#### [Task instructions]
Only certain lines below are wanted: those starting at the line containing "v).dev = s.dev := rfl" and ending at the line containing "v).cols = s.cols := rfl", both included, each retyped exactly.
--- START ---
-- ==== Sys2Proof/Laws/State.lean ====
section
/-! SUPPORT. One lemma per field of State per update, and what the accessors read after an update. -/

namespace Sys2Proof.Machine

variable (s : State)

@[simp] theorem State.setBench_tens (b : Nat) (v : Bench) : (s.setBench b v).tens = s.tens := rfl
@[simp] theorem State.setBench_dowels (b : Nat) (v : Bench) : (s.setBench b v).dowels = s.dowels := rfl
@[simp] theorem State.setBench_noc (b : Nat) (v : Bench) : (s.setBench b v).noc = s.noc := rfl
@[simp] theorem State.setBench_links (b : Nat) (v : Bench) : (s.setBench b v).links = s.links := rfl
@[simp] theorem State.setBench_ports (b : Nat) (v : Bench) : (s.setBench b v).ports = s.ports := rfl
@[simp] theorem State.setBench_host (b : Nat) (v : Bench) : (s.setBench b v).host = s.host := rfl
@[simp] theorem State.setBench_hpps (b : Nat) (v : Bench) : (s.setBench b v).hpps = s.hpps := rfl
@[simp] theorem State.setBench_veneer (b : Nat) (v : Bench) : (s.setBench b v).veneer = s.veneer := rfl
@[simp] theorem State.setBench_stroke (b : Nat) (v : Bench) : (s.setBench b v).stroke = s.stroke := rfl
@[simp] theorem State.setBench_dev (b : Nat) (v : Bench) : (s.setBench b v).dev = s.dev := rfl
@[simp] theorem State.setBench_cols (b : Nat) (v : Bench) : (s.setBench b v).cols = s.cols := rfl
@[simp] theorem State.setBench_glb (b : Nat) (v : Bench) : (s.setBench b v).glb = s.glb := rfl
@[simp] theorem State.setBench_foreman (b : Nat) (v : Bench) : (s.setBench b v).foreman = s.foreman := rfl
@[simp] theorem State.setBench_boot (b : Nat) (v : Bench) : (s.setBench b v).boot = s.boot := rfl
@[simp] theorem State.setBench_jtag (b : Nat) (v : Bench) : (s.setBench b v).jtag = s.jtag := rfl
@[simp] theorem State.setBench_i3c (b : Nat) (v : Bench) : (s.setBench b v).i3c = s.i3c := rfl
@[simp] theorem State.setBench_reports (b : Nat) (v : Bench) : (s.setBench b v).reports = s.reports := rfl
@[simp] theorem State.setBench_free (b : Nat) (v : Bench) : (s.setBench b v).free = s.free := rfl
@[simp] theorem State.setBench_pending (b : Nat) (v : Bench) : (s.setBench b v).pending = s.pending := rfl

@[simp] theorem State.modBench_tens (b : Nat) (f : Bench → Bench) : (s.modBench b f).tens = s.tens := rfl
@[simp] theorem State.modBench_dowels (b : Nat) (f : Bench → Bench) : (s.modBench b f).dowels = s.dowels := rfl
@[simp] theorem State.modBench_noc (b : Nat) (f : Bench → Bench) : (s.modBench b f).noc = s.noc := rfl
@[simp] theorem State.modBench_links (b : Nat) (f : Bench → Bench) : (s.modBench b f).links = s.links := rfl
@[simp] theorem State.modBench_ports (b : Nat) (f : Bench → Bench) : (s.modBench b f).ports = s.ports := rfl
@[simp] theorem State.modBench_host (b : Nat) (f : Bench → Bench) : (s.modBench b f).host = s.host := rfl
@[simp] theorem State.modBench_hpps (b : Nat) (f : Bench → Bench) : (s.modBench b f).hpps = s.hpps := rfl
@[simp] theorem State.modBench_veneer (b : Nat) (f : Bench → Bench) : (s.modBench b f).veneer = s.veneer := rfl
@[simp] theorem State.modBench_stroke (b : Nat) (f : Bench → Bench) : (s.modBench b f).stroke = s.stroke := rfl
@[simp] theorem State.modBench_dev (b : Nat) (f : Bench → Bench) : (s.modBench b f).dev = s.dev := rfl
@[simp] theorem State.modBench_cols (b : Nat) (f : Bench → Bench) : (s.modBench b f).cols = s.cols := rfl
@[simp] theorem State.modBench_glb (b : Nat) (f : Bench → Bench) : (s.modBench b f).glb = s.glb := rfl
@[simp] theorem State.modBench_foreman (b : Nat) (f : Bench → Bench) : (s.modBench b f).foreman = s.foreman := rfl
@[simp] theorem State.modBench_boot (b : Nat) (f : Bench → Bench) : (s.modBench b f).boot = s.boot := rfl
@[simp] theorem State.modBench_jtag (b : Nat) (f : Bench → Bench) : (s.modBench b f).jtag = s.jtag := rfl
@[simp] theorem State.modBench_i3c (b : Nat) (f : Bench → Bench) : (s.modBench b f).i3c = s.i3c := rfl
@[simp] theorem State.modBench_reports (b : Nat) (f : Bench → Bench) : (s.modBench b f).reports = s.reports := rfl
@[simp] theorem State.modBench_free (b : Nat) (f : Bench → Bench) : (s.modBench b f).free = s.free := rfl
@[simp] theorem State.modBench_pending (b : Nat) (f : Bench → Bench) : (s.modBench b f).pending = s.pending := rfl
--- END ---
#### [Result of the exercise]
@[simp] theorem State.setBench_dev (b : Nat) (v : Bench) : (s.setBench b v).dev = s.dev := rfl
@[simp] theorem State.setBench_cols (b : Nat) (v : Bench) : (s.setBench b v).cols = s.cols := rfl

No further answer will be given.